I poked up the fire. "That all depends. Sometimes one thing, sometimes another. You notice how Mr. Howsen goes around with only the one eye. I've heard it said that One Other took an eye from him. Maybe he won't want an eye from you, but he'll want something. Something for nothing."
"What do you mean?" and she frowned her brows at me.
"You put a witch-spell on me to make me love you, but you don't love me. You did it for spite, not love."
"Why—why—"
Nothing devils a woman like being caught in the truth. She laid hold on a poolside rock next to her.
"That will smash my head or either my guitar," I gave her quick word. "Smash my head, and you're up here on the mountain, all alone with a dead corpse. Smash my guitar, and I'll go right down the trail."

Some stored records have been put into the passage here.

def Obligations.ReservoirAccessesAndCaptures : Prop :=
  ∀ (s : State),
    let m := s.m
    (∀ n e, 0x800000 ≤ n → exec (.scrubRead n e) s = .fault .malformedCommand) ∧
    (∀ n < 0x800000, let a := 0x40000000 + 8 * n
      (∀ e, coreOn m = false → exec (.scrubRead n e) s = .next s) ∧
      (coreOn m = true → poisoned a m = false → exec (.scrubRead n .clean) s = .next s ∧
        (∃ u, exec (.scrubRead n .corrected) s = .next (s.withM u) ∧ fon RES_EVENTS.ce u = true ∧
          (rd RES_CE_COUNT u).toNat = min 0xFFFFFFFF ((rd RES_CE_COUNT m).toNat + 1) ∧ u.res = m.res ∧ u.tiles = m.tiles ∧
          (∀ b, offLog b m → poisoned b u = poisoned b m) ∧
          (fon (HLT_RETIRE.en 5) m = false → fon (HLT_RETIRE.en 6) m = false → storesKept m u)) ∧
        ∃ u, exec (.scrubRead n .double) s = .next (s.withM u) ∧ storesKept m u ∧ fon RES_EVENTS.ue u = true ∧
          rd RES_ERR_ADDR u = BitVec.ofNat 32 a ∧ (rd RES_UE_COUNT u).toNat = min 0xFFFFFFFF ((rd RES_UE_COUNT m).toNat + 1) ∧
          ∀ b, offLog b m → poisoned b u = if b / 8 = a / 8 then true else poisoned b m) ∧
      (coreOn m = true → poisoned a m = true → ∀ e, ∃ u, exec (.scrubRead n e) s = .next (s.withM u) ∧ storesKept m u ∧
        fon RES_EVENTS.ue u = true ∧ rd RES_ERR_ADDR u = BitVec.ofNat 32 a ∧
        ∀ b, offLog b m → poisoned b u = poisoned b m)) ∧
    (∀ a v, (reach 0x40000000 m = false → exec (.resWindowWrite a v) s = .next s) ∧
      (reach 0x40000000 m = true →
        (resMapped a = false → exec (.resWindowWrite a v) s = .next (s.withM (setEv GCTL_GLOBAL_EVENTS.addr_err m))) ∧
        (resMapped a = true → partOf a m = some 7 →
          (poisoned a m = false → ∃ u, exec (.resWindowWrite a v) s = .next (s.withM u) ∧ resBytes a 4 u = leBytes 4 v.toNat ∧
            bytesKept a 4 m u ∧ u.regs = m.regs ∧ u.tiles = m.tiles) ∧
          (poisoned a m = true → exec (.resWindowWrite a v) s = .next (s.withM (setEv RES_EVENTS.ue m)))) ∧
        (∀ i, resMapped a = true → partOf a m = some i → i ≠ 1 → i ≠ 7 →
          exec (.resWindowWrite a v) s = .next (s.withM (setEv RES_EVENTS.res_ro m))))) ∧
    (∀ a e, (reach 0x40000000 m = false → exec (.resWindowRead a e) s = .next (s.withM { m with out := m.out ++ [.rdata 0#32] })) ∧
      (∀ i, reach 0x40000000 m = true → resMapped a = true → partOf a m = some i → i ≠ 6 →
        (poisoned a m = false → exec (.resWindowRead a .clean) s =
          .next (s.withM { m with out := m.out ++ [.rdata (viewWord a m)] })) ∧
        (poisoned a m = true → ∃ u, exec (.resWindowRead a e) s = .next (s.withM u) ∧ u.out = m.out ++ [.rdata 0#32] ∧
          fon RES_EVENTS.ue u = true ∧ storesKept m u))) ∧
    (∀ (i : Fin 8) v, reach (RES_PART_QUOTA i) m = true →
      (deckLoaded m = false ∨ 3 ≤ i.val ∨ fget (RES_PART_SIZE.size i) m < v.toNat % 2048 →
        exec (.partQuotaWrite i v) s = .next (s.withM (setEv RES_EVENTS.quota_err m))) ∧
      (deckLoaded m = true → i.val < 3 → v.toNat % 2048 ≤ fget (RES_PART_SIZE.size i) m →
        ∃ u, exec (.partQuotaWrite i v) s = .next (s.withM u) ∧ fget (RES_PART_QUOTA.quota i) u = v.toNat % 2048 ∧
          regsKept [RES_PART_QUOTA i, DIR_STATUS] m u ∧ storesKept m u ∧
          fon DIR_STATUS.over_quota u = decide (partQuota 0 u < partUse 0 u))) ∧
    (∀ c : Fin 8,
      let x := getCap c m
      let st := capState c m
      let L := [RES_CAP_STATUS c, RES_CAP_WPTR c, RES_CAP_RPTR c, RES_CAP_WRAPS c, RES_CAP_LEN c, RES_CAP_CPL_LO c,
        RES_CAP_CPL_HI c, RES_CAP_T0_LO c, RES_CAP_T0_HI c, RES_PART_USE 2, RES_EVENTS, HLT_LOG_WPTR, HLT_EVENTS]
      let out (i : Instr) (P : Mach → Prop) : Prop := ∃ u, exec i s = .next (s.withM u) ∧ regsKept L m u ∧
        (∀ k, k ≠ c.val → getCap k u = getCap k m) ∧ u.tiles = m.tiles ∧ u.stage = m.stage ∧ u.nvm = m.nvm ∧ P u
      let refused (i : Instr) (f : Fld) : Prop := exec i s = .next (s.withM (setEv f m));
      (reach (RES_CAP_CMD c) m = false → exec (.capArm c) s = .next s ∧ exec (.capStop c) s = .next s ∧
        exec (.capRelease c) s = .next s) ∧
      (reach (RES_CAP_CMD c) m = true →
        (st = 1 ∨ st = 2 → refused (.capArm c) RES_EVENTS.cap_err) ∧
        (∀ f, armRefusal c m = some f → refused (.capArm c) f) ∧
        (armRefusal c m = none → out (.capArm c) fun u => capState c u = 1 ∧ rd (RES_CAP_WPTR c) u = 0#32 ∧
          rd (RES_CAP_RPTR c) u = 0#32 ∧ rd (RES_CAP_WRAPS c) u = 0#32 ∧ (getCap c u).recs = 0 ∧ capLen c u = capLen c m ∧
          partUse 2 u = partUse 2 m + (if st = 0 then capLen c m else 0) ∧ u.res = m.res) ∧
        (st = 2 → x.stopping = 0 → exec (.capStop c) s = .next (s.withM (setCap c { x with stopping := 1 } m))) ∧
        (st ≠ 2 → exec (.capStop c) s = .next s) ∧ (st = 0 → exec (.capRelease c) s = .next s) ∧
        (st = 2 → exec (.capRelease c) s = .next (s.withM (setCap c { x with stopping := 2 } m))) ∧
        (st = 1 ∨ st = 3 → out (.capRelease c) fun u => capState c u = 0 ∧ partUse 2 u = partUse 2 m - capHeld c m ∧
          u.res = m.res)) ∧
      (let fires := st = 1 ∧ trigDue c m = true;
        (¬ fires → exec (.capTrigger c) s = .next s) ∧
        (fires → out (.capTrigger c) fun u => capState c u = 2 ∧ (getCap c u).trigAt = trigTick (fget (RES_CAP_CTRL.trig c) m) m ∧
          u.res = m.res)) ∧
      (st ≠ 2 ∨ x.stopping ≠ 0 ∨ (capMode c m = 1 ∧ capNrec c m ≤ x.recs) ∨ recTime c m = none →
        exec (.capRecord c) s = .next s) ∧
      (∀ t, st = 2 → x.stopping = 0 → (capMode c m ≠ 1 ∨ x.recs < capNrec c m) → recTime c m = some t →
        let n := capRecBytes c m
        let w := (rd (RES_CAP_WPTR c) m).toNat
        (x.unread + n ≤ capLen c m → w + n < capLen c m → (∀ a, poisoned a m = false) → out (.capRecord c) fun u =>
          resBytes (capBase c m + w) n u = (recSamples c t m).flatMap (fun y => leBytes 8 (sampleWord y)) ∧
          bytesKept (capBase c m + w) n m u ∧ (rd (RES_CAP_WPTR c) u).toNat = w + n ∧ (getCap c u).recs = x.recs + 1 ∧
          (getCap c u).unread = x.unread + n ∧ capState c u = 2 ∧
          ((recSamples c t m).any (fun y => y.st == .gap) = true → fon (RES_CAP_STATUS.gap_seen c) u = true) ∧
          (x.recs = 0 → rd (RES_CAP_T0_LO c) u = BitVec.ofNat 32 t)) ∧
        (capMode c m ≠ 1 → fon (RES_CAP_CTRL.hold c) m = true → capLen c m < x.unread + n → out (.capRecord c) fun u =>
          fget (RES_CAP_STATUS.lost c) u = min 65535 (fget (RES_CAP_STATUS.lost c) m + 1) ∧ u.res = m.res ∧
          (getCap c u).recs = x.recs)) ∧
      (let full := st = 2 ∧ capMode c m = 1 ∧ x.stopping = 0 ∧ capNrec c m ≤ x.recs;
        (¬ full → exec (.capSnapshotDone c) s = .next s) ∧
        (full → out (.capSnapshotDone c) fun u => capState c u = 3 ∧ fon RES_EVENTS.cap_done u = true ∧ u.res = m.res)) ∧
      (st ≠ 2 ∨ x.stopping = 0 → exec (.capStopDone c) s = .next s) ∧
      (st = 2 → x.stopping = 1 → out (.capStopDone c) fun u => capState c u = 3 ∧ u.res = m.res ∧ (getCap c u).lenPend = none ∧
        partUse 2 u = partUse 2 m - (capHeld c m - capLen c m)) ∧
      (st = 2 → x.stopping = 2 → out (.capStopDone c) fun u => capState c u = 0 ∧ u.res = m.res ∧
        partUse 2 u = partUse 2 m - capHeld c m) ∧
      (∀ v : W, reach (RES_CAP_LEN c) m = true →
        (v.toNat % 64 ≠ 0 ∨ v.toNat < 4096 → refused (.capLenWrite c v) RES_EVENTS.cap_err) ∧
        (v.toNat % 64 = 0 → 4096 ≤ v.toNat →
          (st = 0 → exec (.capLenWrite c v) s = .next (s.withM (wr (RES_CAP_LEN c) v m))) ∧
          (st = 1 ∨ st = 2 → capMode c m = 1 → refused (.capLenWrite c v) RES_EVENTS.cap_err) ∧
          (∀ f, st = 3 → lenRefusal c v.toNat m = some f → refused (.capLenWrite c v) f) ∧
          (st = 3 → lenRefusal c v.toNat m = none → out (.capLenWrite c v) fun u => rd (RES_CAP_LEN c) u = v ∧ u.res = m.res ∧
            partUse 2 u = partUse 2 m + v.toNat - capHeld c m) ∧
          (st = 1 ∨ st = 2 → capMode c m ≠ 1 → lenRefusal c v.toNat m = none → out (.capLenWrite c v) fun u =>
            capLen c u = capLen c m ∧ (getCap c u).lenPend = some v.toNat ∧ fon (RES_CAP_STATUS.len_pending c) u = true))) ∧
      (∀ (r : CapReg) (v : W), reach (capRegAddr c r) m = true →
        (st = 1 ∨ st = 2 ∨ (r = .ctrl ∧ v.toNat % 4 = 3) → refused (.capCfgWrite c r v) RES_EVENTS.cap_err) ∧
        (st ≠ 1 → st ≠ 2 → (r = .ctrl → v.toNat % 4 ≠ 3) → ∃ u, exec (.capCfgWrite c r v) s = .next (s.withM u) ∧
          rd (capRegAddr c r) u = (if r = .ctrl then v &&& 0x3F#32 else v) ∧ regsKept [capRegAddr c r] m u ∧
          storesKept m u ∧ u.cap = m.cap)))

"And I'll jump in the pool."
"All right, you can jump. I won't stay wher
e folks fling rocks at me. Fair warning's as good as a promise."
She let go the rock again. She was ready to start crying. I came and set my foot at the edge of the pool and looked down into the water.
By now the sky was a-getting purely dark, but low down and away was that soap-bubble shiny light. I brought back to mind an old tale they say came from the Indians who owned the mountains back before the first white folks came. It was about people living above the sky and thinking their world was the only one, till somebody pulled up a great long root, and through the hole they could see down to another world below, where people lived. Then Miss Annalinda began to talk.
She was talking for the company of her own voice, and she talked about herself. About her rich father and her rich mother, and all her rich aunts and uncles and rich friends, the money and automobiles and land and horses they owned, and the big chance of men who wanted to marry her. One was the son of folks as rich as her folks. One was the governor of the state, who was ready to put away his wife if Miss Annalinda said the word she'd have him. And one was a noble-born man from a foreign country.
"And you'd marry me, too, John," she said.
"I'm just sorry to death," I said. "But I wouldn't."
"Now you're lying, John."
"I never lie, Miss Annalinda."
"Everybody lies. Well, talk to me, anyway. This isn't any sort of place to keep quiet in."
So I talked in my turn, about myself. How I'd been born next to Drowning Creek and baptized in its waters. How my folks had died in two days of each other, how an old teacher lady had taught me to read and write, and I'd taught myself how to play the guitar. How I'd roamed and rambled. How I'd fought in the war, and a thousand had fallen at my side and ten thousand at my right hand, but it hadn't come nigh me. I left out some things, like meeting up with the Ugly Bird, because she was nervous enough. I said that though I'd never had aught and never rightly expected to have aught, yet I'd always made out for bread to eat and sometimes butter on it.